They had moved her into a new bedroom. This one was on the third floor, at the corner of the palace, with rows of windows on two sides and enough space to hold a small get-together. The walls were a pale grayish-blue. Besides the large bed, it had bookshelves, a reading desk, a dresser, and two couches.
Eluvie looked around the room but gave no comment about it. Neither Mirab nor Amu pressed her for more words. They seemed eager to get her into bed. So, she feigned tiredness, let Mirab caress and kiss her forehead, and settled down to sleep. As soon as they and the attendants were through the door, she switched her awareness to the tendril in Lady Mirab’s bedroom.
It was a long wait. While she waited, she occasionally checked her body. After several iterations, she found that she could retain some awareness of her body while focusing on the tendril. It wasn’t much, but she could feel the bedsheets and detect loud sounds. The longer she practiced, the better she got, until she was confident that she would detect her bedroom door opening - as long as she paid attention.

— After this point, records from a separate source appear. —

-- ==== Sys2Proof/Machine/EngineSend.lean ====
section
/-! DEFINITION. The E-format instructions, which send one command token (R283, R330), and an unassigned opcode (R60). -/

namespace Sys2Proof.Machine

/-- The payload of a command token (R283). -/
def commandWord (op : Nat) (mod_ : BitVec 18) (x y : Word) : Word :=
  BitVec.ofNat 64 (op + mod_.toNat * 2 ^ 8 + fld x 0 32 * 2 ^ 26 + fld y 0 6 * 2 ^ 58)
/-- An E-format instruction (R283): one data token on d with pred, head and tail 0. -/
def State.engineToken (s : State) (op : Nat) (w : EForm) : Out :=
  withAct s fun t a =>
    let srcs := [w.a, w.b]
    s.issue t a w.head srcs w.d.outPort (s.nullPlain t a srcs w.d) <|
      s.finish t a w.d 0 <|
        match s.rdScalar t a w.a with
        | .error e => .error e
        | .ok (x, a1) =>
          match s.rdScalar t a1 w.b with
          | .error e => .error e
          | .ok (y, a2) => a2.deliver w.d (commandWord op w.mod x y)

/-- SCOPY (R283). -/
def execScopy (w : EForm) (s : State) : Out := s.engineToken 0xB0 w
/-- SGATH (R283). -/
def execSgath (w : EForm) (s : State) : Out := s.engineToken 0xB1 w
/-- SSCAT (R283). -/
def execSscat (w : EForm) (s : State) : Out := s.engineToken 0xB2 w
/-- SRED (R283). -/
def execSred (w : EForm) (s : State) : Out := s.engineToken 0xB3 w
/-- SCOMP (R283). -/
def execScomp (w : EForm) (s : State) : Out := s.engineToken 0xB4 w
/-- SEXP (R283). -/
def execSexp (w : EForm) (s : State) : Out := s.engineToken 0xB5 w
/-- AGSTART (R283). -/
def execAgstart (w : EForm) (s : State) : Out := s.engineToken 0xB6 w
/-- AGSTOP (R283). -/
def execAgstop (w : EForm) (s : State) : Out := s.engineToken 0xB7 w
/-- AGQRY (R283). -/
def execAgqry (w : EForm) (s : State) : Out := s.engineToken 0xB8 w
/-- DARM (R283). -/
def execDarm (w : EForm) (s : State) : Out := s.engineToken 0xB9 w
/-- DPOST (R283). -/
def execDpost (w : EForm) (s : State) : Out := s.engineToken 0xBA w
/-- WCVT (R283). -/
def execWcvt (w : EForm) (s : State) : Out := s.engineToken 0xBB w
/-- MMA (R330). -/
def execMma (w : EForm) (s : State) : Out := s.engineToken 0xC0 w
/-- MLDB (R330). -/
def execMldb (w : EForm) (s : State) : Out := s.engineToken 0xC1 w
/-- MSCALE (R330). -/
def execMscale (w : EForm) (s : State) : Out := s.engineToken 0xC2 w
/-- MACLR (R330). -/
def execMaclr (w : EForm) (s : State) : Out := s.engineToken 0xC3 w
/-- MSTO (R330). -/
def execMsto (w : EForm) (s : State) : Out := s.engineToken 0xC4 w
/-- MRDA (R330). -/
def execMrda (w : EForm) (s : State) : Out := s.engineToken 0xC5 w
/-- MSWAP (R330). -/
def execMswap (w : EForm) (s : State) : Out := s.engineToken 0xC6 w
/-- MQRY (R330). -/
def execMqry (w : EForm) (s : State) : Out := s.engineToken 0xC7 w
/-- MSLOT (R330). -/
def execMslot (w : EForm) (s : State) : Out := s.engineToken 0xC8 w
/-- MFENCE (R330). -/
def execMfence (w : EForm) (s : State) : Out := s.engineToken 0xC9 w

/-- An instruction word with an unassigned opcode issues and traps, whatever its other bits (R57, R60). -/
def execIllegalOpcode (_ : Word) (s : State) : Out := withAct s fun t a => s.trap t a causeIllegalOpcode 0

end Sys2Proof.Machine
end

The reverse was also true. While focused on her body, she could detect loud sounds at the tendril’s location. It was enough to alert her when the door opened, and if someone spoke too loudly. It took more effort than listening for changes in her body’s location, but it was useful enough.
During one of her rounds in her body, she heard Lady Mirab’s bedroom door slam open and quickly switched her awareness to the tendril.
Lady Mirab was marching into the room with Amu following behind.
As soon as the door was closed, she launched into a profanity-laden tirade.
“You have one job, Amu! One job!” She threw up her arms. “How did you even manage to become a doctor? I swear you have not succeeded at one thing I have asked of you. Not one! Is this deliberate? Are you actually trying to sabotage us?”
Amu rolled his eyes, then spoke in the calmest voice, as if her rant had been directed at someone else. “I told you that seeds encode different information.”
“Yes,” Mirab practically hissed. “You said it as if it was no concern. ‘She’ll know different things than she did before’. You failed to cover the breadth of what she would know.”
Amu sighed. “I think that was a failure of your imagination.”
Lady Mirab grabbed the nearest thing - a golden decorative bowl - and threw it at him. He ducked just in time, and she missed.
“Fine,” Amu said. “I agree that I downplayed it. I just didn’t want you to have a tantrum before it became necessary. “
“Heavens! I want to kill you!”
Amu sighed again and stepped further away from her. “Look,” he said, “this is fine.”
“Fine?”
“Yes, fine. What’s done is done. We can’t go back to the past and prevent you from needing to use the seed, so we can only make the best of what we have now. She did not remember anything truly dangerous. We both know it would have been obvious if she did. You only need her managed till tomorrow. After that, it won’t matter, right?”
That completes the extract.